(REQUIRED WORK) When you reach the line that contains "p ∈ Config.legalPolys)" in the data below, start reproducing lines exactly, and stop after the line that contains "matrix of field".

(DATA)
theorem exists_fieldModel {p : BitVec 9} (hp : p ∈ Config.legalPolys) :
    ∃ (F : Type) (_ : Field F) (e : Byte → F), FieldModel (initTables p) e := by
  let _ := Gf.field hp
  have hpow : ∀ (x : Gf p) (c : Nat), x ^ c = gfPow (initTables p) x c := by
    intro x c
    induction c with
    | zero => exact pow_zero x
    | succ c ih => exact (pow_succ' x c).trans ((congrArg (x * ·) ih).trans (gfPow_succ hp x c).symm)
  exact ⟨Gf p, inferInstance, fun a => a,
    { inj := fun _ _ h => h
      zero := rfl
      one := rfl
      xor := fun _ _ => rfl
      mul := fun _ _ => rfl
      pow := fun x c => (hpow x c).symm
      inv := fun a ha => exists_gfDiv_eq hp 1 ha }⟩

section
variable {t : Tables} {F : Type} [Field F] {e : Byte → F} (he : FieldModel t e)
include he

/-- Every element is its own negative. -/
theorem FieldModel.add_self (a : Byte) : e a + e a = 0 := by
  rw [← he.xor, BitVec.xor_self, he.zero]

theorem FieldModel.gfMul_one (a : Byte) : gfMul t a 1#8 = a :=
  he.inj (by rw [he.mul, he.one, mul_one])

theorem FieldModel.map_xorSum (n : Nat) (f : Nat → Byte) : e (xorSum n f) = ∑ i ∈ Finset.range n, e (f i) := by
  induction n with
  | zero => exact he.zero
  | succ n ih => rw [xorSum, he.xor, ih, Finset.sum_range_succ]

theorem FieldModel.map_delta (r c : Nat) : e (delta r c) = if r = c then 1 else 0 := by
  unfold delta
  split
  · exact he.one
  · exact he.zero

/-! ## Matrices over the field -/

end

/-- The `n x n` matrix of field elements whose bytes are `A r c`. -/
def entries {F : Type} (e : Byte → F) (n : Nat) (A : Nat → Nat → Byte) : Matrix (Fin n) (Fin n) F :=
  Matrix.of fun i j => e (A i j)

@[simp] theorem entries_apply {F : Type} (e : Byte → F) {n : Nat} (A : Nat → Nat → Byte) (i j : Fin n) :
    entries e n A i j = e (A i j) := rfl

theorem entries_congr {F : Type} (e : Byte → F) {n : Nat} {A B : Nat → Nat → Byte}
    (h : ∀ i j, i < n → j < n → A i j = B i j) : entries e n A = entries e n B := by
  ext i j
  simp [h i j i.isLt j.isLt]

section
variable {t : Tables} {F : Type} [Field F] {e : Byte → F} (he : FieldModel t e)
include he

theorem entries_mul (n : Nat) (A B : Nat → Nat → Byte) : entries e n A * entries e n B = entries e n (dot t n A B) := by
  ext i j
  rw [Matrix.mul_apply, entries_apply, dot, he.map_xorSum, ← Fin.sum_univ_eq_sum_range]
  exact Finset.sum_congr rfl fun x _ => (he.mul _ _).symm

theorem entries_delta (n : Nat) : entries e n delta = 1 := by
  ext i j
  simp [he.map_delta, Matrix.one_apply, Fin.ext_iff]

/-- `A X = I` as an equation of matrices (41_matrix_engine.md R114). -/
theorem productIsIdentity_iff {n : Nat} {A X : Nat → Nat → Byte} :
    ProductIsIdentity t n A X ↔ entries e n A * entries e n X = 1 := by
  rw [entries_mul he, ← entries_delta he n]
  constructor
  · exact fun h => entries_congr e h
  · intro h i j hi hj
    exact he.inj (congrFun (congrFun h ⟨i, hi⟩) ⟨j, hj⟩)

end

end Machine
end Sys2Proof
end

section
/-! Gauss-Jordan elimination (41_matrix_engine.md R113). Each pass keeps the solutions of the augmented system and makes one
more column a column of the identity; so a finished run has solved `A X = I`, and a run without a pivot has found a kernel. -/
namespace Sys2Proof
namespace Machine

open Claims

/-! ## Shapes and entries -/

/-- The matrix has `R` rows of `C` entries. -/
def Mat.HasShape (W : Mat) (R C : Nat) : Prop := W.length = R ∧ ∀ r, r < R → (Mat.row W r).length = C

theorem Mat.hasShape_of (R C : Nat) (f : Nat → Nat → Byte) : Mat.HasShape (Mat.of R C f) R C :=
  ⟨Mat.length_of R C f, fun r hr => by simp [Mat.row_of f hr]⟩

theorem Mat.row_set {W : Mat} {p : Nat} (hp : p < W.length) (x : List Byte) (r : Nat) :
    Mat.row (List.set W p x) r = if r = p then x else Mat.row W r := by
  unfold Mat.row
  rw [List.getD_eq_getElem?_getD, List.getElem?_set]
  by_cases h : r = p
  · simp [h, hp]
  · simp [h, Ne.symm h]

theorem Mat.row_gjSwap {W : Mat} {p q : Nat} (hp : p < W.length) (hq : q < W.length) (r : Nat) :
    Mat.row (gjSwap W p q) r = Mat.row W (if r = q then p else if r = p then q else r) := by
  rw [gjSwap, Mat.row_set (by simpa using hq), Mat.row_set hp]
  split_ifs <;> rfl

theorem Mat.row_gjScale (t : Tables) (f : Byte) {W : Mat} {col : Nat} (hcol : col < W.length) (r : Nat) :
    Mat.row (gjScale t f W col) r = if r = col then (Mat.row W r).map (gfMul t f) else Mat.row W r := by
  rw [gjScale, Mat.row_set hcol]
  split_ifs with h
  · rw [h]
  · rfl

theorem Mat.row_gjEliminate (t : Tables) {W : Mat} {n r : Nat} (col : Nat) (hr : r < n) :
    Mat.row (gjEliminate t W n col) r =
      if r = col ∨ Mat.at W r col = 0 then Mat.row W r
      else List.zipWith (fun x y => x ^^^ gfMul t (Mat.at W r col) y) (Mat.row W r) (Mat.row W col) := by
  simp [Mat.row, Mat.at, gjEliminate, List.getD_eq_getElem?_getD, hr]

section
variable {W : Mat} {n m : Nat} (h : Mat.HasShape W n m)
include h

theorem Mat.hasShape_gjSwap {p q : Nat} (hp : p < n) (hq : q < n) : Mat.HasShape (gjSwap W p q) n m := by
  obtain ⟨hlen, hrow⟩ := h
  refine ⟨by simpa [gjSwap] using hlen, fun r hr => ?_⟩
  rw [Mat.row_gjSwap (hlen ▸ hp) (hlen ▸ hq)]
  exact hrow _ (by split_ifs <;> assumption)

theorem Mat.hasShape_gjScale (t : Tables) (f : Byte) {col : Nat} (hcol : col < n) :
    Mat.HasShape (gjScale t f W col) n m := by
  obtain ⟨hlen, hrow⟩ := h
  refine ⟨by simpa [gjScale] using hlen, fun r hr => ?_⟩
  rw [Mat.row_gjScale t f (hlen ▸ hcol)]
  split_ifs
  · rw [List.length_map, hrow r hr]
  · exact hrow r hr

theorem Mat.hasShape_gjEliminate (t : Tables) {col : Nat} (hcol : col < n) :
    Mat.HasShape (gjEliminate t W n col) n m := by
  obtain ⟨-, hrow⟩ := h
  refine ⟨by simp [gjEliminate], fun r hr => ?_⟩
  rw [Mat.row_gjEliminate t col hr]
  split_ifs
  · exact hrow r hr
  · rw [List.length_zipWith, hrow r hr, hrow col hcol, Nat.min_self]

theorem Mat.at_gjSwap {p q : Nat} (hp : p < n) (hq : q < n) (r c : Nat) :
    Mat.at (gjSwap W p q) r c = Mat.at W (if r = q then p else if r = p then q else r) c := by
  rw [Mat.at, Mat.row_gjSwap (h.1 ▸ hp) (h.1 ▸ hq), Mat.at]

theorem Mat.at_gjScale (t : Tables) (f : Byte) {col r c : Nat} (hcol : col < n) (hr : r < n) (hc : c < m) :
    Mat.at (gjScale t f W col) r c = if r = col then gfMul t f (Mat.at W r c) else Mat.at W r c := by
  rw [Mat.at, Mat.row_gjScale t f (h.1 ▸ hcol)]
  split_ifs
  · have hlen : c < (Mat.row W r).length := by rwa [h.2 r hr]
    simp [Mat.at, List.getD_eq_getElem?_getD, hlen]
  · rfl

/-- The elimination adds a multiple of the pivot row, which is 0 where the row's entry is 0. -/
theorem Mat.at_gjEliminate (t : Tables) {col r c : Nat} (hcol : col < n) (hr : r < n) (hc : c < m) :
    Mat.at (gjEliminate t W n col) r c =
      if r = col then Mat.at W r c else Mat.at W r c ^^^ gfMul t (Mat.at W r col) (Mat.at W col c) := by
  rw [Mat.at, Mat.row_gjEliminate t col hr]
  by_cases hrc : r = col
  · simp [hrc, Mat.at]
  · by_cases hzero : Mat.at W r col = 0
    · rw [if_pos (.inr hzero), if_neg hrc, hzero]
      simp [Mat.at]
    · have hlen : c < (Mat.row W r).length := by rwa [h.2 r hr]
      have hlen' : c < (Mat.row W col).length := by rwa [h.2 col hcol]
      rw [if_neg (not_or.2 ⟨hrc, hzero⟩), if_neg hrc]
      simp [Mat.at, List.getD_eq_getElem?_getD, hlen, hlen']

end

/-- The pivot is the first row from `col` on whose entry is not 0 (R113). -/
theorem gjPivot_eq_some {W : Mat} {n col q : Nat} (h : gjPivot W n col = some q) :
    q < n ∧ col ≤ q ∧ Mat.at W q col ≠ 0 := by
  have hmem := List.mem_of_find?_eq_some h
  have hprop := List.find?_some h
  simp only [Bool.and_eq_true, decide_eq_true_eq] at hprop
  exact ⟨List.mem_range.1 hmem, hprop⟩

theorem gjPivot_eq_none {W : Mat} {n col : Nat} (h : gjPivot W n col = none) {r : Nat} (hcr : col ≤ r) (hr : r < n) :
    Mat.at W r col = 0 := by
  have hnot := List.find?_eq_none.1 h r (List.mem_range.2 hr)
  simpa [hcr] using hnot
==
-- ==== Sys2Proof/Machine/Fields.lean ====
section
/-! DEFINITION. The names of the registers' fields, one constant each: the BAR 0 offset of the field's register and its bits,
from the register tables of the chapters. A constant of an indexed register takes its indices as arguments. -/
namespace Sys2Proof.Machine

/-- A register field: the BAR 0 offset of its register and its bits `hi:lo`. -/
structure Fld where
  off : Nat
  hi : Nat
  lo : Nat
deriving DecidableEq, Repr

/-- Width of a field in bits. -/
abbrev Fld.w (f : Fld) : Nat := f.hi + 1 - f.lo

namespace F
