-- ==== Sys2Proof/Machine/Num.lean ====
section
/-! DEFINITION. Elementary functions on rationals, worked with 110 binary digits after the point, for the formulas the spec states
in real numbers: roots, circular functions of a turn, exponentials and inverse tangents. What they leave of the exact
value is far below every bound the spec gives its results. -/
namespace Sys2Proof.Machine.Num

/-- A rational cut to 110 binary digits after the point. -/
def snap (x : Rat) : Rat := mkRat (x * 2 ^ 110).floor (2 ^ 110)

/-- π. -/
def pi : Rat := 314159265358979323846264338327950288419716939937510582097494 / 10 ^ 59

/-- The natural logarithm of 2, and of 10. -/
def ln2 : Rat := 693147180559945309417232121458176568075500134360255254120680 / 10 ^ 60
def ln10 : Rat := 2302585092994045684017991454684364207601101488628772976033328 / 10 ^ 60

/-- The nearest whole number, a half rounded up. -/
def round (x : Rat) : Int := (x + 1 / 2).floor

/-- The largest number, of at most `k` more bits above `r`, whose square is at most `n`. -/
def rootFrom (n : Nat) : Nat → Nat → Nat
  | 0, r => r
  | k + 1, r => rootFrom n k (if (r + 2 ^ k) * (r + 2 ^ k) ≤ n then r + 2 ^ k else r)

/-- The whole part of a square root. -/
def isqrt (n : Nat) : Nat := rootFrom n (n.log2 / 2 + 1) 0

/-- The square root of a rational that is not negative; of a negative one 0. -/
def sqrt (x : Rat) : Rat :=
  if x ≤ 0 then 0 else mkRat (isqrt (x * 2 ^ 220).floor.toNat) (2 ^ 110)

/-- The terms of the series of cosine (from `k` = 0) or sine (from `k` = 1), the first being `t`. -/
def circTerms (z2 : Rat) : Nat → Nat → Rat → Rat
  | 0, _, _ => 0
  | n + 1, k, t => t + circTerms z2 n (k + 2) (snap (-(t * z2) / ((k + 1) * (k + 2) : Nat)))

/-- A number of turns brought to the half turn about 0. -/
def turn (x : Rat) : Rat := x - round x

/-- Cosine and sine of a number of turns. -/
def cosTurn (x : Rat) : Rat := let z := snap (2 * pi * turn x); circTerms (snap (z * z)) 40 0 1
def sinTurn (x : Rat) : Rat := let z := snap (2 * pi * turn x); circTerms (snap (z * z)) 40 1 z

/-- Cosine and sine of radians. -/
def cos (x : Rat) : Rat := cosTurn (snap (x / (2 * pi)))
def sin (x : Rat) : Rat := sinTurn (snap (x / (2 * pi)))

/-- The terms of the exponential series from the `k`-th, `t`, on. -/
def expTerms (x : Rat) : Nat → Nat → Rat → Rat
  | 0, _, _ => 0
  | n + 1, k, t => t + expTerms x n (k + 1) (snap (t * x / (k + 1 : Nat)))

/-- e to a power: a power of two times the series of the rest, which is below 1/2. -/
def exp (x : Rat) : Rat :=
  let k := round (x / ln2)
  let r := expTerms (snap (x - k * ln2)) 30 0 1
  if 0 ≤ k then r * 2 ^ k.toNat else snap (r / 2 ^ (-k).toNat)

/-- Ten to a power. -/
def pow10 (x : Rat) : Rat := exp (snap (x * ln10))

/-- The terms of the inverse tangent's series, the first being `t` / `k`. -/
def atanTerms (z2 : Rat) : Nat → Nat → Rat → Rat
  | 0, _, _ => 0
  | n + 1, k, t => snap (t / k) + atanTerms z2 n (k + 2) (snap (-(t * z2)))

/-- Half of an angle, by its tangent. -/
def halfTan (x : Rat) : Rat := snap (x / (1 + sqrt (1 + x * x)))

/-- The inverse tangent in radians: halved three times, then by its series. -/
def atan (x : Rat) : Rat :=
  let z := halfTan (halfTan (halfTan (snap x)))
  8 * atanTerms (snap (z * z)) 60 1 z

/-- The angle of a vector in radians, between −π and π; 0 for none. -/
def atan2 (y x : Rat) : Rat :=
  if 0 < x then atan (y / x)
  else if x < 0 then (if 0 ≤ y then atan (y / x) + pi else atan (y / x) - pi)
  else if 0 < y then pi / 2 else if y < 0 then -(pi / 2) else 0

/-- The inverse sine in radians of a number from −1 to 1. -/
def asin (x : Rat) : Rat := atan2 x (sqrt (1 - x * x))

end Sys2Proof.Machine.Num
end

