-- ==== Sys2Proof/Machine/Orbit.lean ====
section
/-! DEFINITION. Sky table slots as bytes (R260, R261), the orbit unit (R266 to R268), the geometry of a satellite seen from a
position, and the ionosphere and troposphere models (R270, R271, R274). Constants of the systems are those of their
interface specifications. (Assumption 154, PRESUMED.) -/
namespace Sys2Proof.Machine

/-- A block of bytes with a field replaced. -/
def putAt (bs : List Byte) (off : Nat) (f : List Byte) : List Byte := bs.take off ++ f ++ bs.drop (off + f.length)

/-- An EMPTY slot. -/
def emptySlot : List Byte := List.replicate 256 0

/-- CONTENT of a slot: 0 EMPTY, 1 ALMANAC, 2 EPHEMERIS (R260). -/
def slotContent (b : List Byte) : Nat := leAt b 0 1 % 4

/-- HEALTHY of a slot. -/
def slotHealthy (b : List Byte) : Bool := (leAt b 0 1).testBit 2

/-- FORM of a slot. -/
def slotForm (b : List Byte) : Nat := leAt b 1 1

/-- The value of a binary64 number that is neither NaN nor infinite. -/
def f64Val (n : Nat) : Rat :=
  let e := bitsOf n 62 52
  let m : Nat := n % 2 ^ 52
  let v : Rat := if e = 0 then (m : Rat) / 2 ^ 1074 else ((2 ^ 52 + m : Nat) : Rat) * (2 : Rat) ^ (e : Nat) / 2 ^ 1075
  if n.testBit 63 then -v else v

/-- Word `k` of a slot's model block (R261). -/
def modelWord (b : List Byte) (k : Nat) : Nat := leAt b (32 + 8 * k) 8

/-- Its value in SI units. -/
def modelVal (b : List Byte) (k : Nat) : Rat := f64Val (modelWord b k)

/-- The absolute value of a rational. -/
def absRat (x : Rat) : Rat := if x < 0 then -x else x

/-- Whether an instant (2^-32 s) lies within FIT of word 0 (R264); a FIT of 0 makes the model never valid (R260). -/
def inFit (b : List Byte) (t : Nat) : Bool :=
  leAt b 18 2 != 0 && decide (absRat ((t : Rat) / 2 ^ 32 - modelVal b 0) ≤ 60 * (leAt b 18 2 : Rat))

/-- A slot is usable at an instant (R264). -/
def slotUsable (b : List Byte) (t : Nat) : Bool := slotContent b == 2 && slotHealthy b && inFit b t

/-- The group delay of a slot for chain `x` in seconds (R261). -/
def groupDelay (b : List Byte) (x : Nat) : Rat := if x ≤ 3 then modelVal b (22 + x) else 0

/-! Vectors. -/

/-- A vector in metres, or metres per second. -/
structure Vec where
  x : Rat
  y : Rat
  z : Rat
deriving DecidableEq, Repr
--
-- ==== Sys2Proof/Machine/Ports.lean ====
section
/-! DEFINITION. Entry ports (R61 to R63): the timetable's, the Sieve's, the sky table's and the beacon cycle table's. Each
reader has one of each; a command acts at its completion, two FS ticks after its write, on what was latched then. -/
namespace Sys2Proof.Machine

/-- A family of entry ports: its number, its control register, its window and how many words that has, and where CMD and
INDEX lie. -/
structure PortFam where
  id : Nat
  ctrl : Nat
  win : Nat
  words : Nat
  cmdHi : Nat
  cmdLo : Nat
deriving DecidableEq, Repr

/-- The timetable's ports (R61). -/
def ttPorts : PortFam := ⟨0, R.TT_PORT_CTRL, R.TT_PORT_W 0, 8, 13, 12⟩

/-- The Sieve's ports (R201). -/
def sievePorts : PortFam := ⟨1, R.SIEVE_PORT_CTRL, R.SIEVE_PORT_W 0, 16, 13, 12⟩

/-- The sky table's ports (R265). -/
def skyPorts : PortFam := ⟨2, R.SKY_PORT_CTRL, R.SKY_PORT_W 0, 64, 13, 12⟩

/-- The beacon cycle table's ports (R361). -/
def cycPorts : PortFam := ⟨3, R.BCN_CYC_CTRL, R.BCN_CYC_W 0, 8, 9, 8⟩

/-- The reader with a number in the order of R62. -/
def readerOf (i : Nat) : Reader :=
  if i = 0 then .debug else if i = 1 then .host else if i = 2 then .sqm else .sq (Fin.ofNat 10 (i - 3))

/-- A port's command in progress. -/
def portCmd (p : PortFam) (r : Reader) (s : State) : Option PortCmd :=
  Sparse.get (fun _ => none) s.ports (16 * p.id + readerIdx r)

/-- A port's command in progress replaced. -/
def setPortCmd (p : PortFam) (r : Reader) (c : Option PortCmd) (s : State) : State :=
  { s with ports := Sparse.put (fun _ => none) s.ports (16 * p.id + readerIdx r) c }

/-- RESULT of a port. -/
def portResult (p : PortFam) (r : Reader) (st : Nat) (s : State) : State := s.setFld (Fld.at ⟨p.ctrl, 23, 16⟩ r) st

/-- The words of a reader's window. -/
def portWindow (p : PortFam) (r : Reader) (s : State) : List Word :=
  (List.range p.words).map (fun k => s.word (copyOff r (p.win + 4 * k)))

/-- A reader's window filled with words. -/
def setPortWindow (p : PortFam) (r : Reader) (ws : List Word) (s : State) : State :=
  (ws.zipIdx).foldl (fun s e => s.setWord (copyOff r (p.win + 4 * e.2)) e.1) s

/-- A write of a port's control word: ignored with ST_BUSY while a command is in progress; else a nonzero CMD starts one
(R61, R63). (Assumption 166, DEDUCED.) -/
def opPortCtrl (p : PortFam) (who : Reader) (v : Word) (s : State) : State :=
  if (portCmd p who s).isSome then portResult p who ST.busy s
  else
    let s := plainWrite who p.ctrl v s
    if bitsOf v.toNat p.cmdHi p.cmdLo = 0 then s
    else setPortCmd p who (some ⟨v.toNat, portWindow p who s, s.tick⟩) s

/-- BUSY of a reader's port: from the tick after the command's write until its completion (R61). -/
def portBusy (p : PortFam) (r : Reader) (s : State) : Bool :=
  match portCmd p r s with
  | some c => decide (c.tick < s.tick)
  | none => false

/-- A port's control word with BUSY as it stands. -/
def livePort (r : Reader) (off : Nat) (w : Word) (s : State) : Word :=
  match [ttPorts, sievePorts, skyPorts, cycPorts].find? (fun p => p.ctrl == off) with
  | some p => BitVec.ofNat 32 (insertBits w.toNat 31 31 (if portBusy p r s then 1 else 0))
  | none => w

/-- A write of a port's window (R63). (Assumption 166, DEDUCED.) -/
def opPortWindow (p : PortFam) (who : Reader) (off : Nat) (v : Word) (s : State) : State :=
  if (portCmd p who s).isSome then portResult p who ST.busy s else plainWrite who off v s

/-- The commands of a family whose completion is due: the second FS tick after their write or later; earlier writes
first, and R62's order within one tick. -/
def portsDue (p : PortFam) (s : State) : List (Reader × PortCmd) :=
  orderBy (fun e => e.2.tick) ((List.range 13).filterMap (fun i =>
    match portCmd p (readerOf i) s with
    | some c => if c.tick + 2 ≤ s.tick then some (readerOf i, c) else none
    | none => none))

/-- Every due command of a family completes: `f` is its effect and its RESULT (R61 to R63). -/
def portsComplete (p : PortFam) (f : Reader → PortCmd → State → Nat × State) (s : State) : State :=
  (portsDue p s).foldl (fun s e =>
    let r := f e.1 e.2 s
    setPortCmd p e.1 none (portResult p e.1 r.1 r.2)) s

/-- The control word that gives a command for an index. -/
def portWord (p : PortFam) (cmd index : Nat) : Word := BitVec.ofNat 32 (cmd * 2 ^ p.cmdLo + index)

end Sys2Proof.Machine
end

(EXERCISE RESPONSE)
theorem exists_fieldModel {p : BitVec 9} (hp : p ∈ Config.legalPolys) :
    ∃ (F : Type) (_ : Field F) (e : Byte → F), FieldModel (initTables p) e := by
  let _ := Gf.field hp
  have hpow : ∀ (x : Gf p) (c : Nat), x ^ c = gfPow (initTables p) x c := by
    intro x c
    induction c with
    | zero => exact pow_zero x
    | succ c ih => exact (pow_succ' x c).trans ((congrArg (x * ·) ih).trans (gfPow_succ hp x c).symm)
  exact ⟨Gf p, inferInstance, fun a => a,
    { inj := fun _ _ h => h
      zero := rfl
      one := rfl
      xor := fun _ _ => rfl
      mul := fun _ _ => rfl
      pow := fun x c => (hpow x c).symm
      inv := fun a ha => exists_gfDiv_eq hp 1 ha }⟩

section
variable {t : Tables} {F : Type} [Field F] {e : Byte → F} (he : FieldModel t e)
include he

/-- Every element is its own negative. -/
theorem FieldModel.add_self (a : Byte) : e a + e a = 0 := by
  rw [← he.xor, BitVec.xor_self, he.zero]

theorem FieldModel.gfMul_one (a : Byte) : gfMul t a 1#8 = a :=
  he.inj (by rw [he.mul, he.one, mul_one])

theorem FieldModel.map_xorSum (n : Nat) (f : Nat → Byte) : e (xorSum n f) = ∑ i ∈ Finset.range n, e (f i) := by
  induction n with
  | zero => exact he.zero
  | succ n ih => rw [xorSum, he.xor, ih, Finset.sum_range_succ]

theorem FieldModel.map_delta (r c : Nat) : e (delta r c) = if r = c then 1 else 0 := by
  unfold delta
  split
  · exact he.one
  · exact he.zero

/-! ## Matrices over the field -/

end

/-- The `n x n` matrix of field elements whose bytes are `A r c`. -/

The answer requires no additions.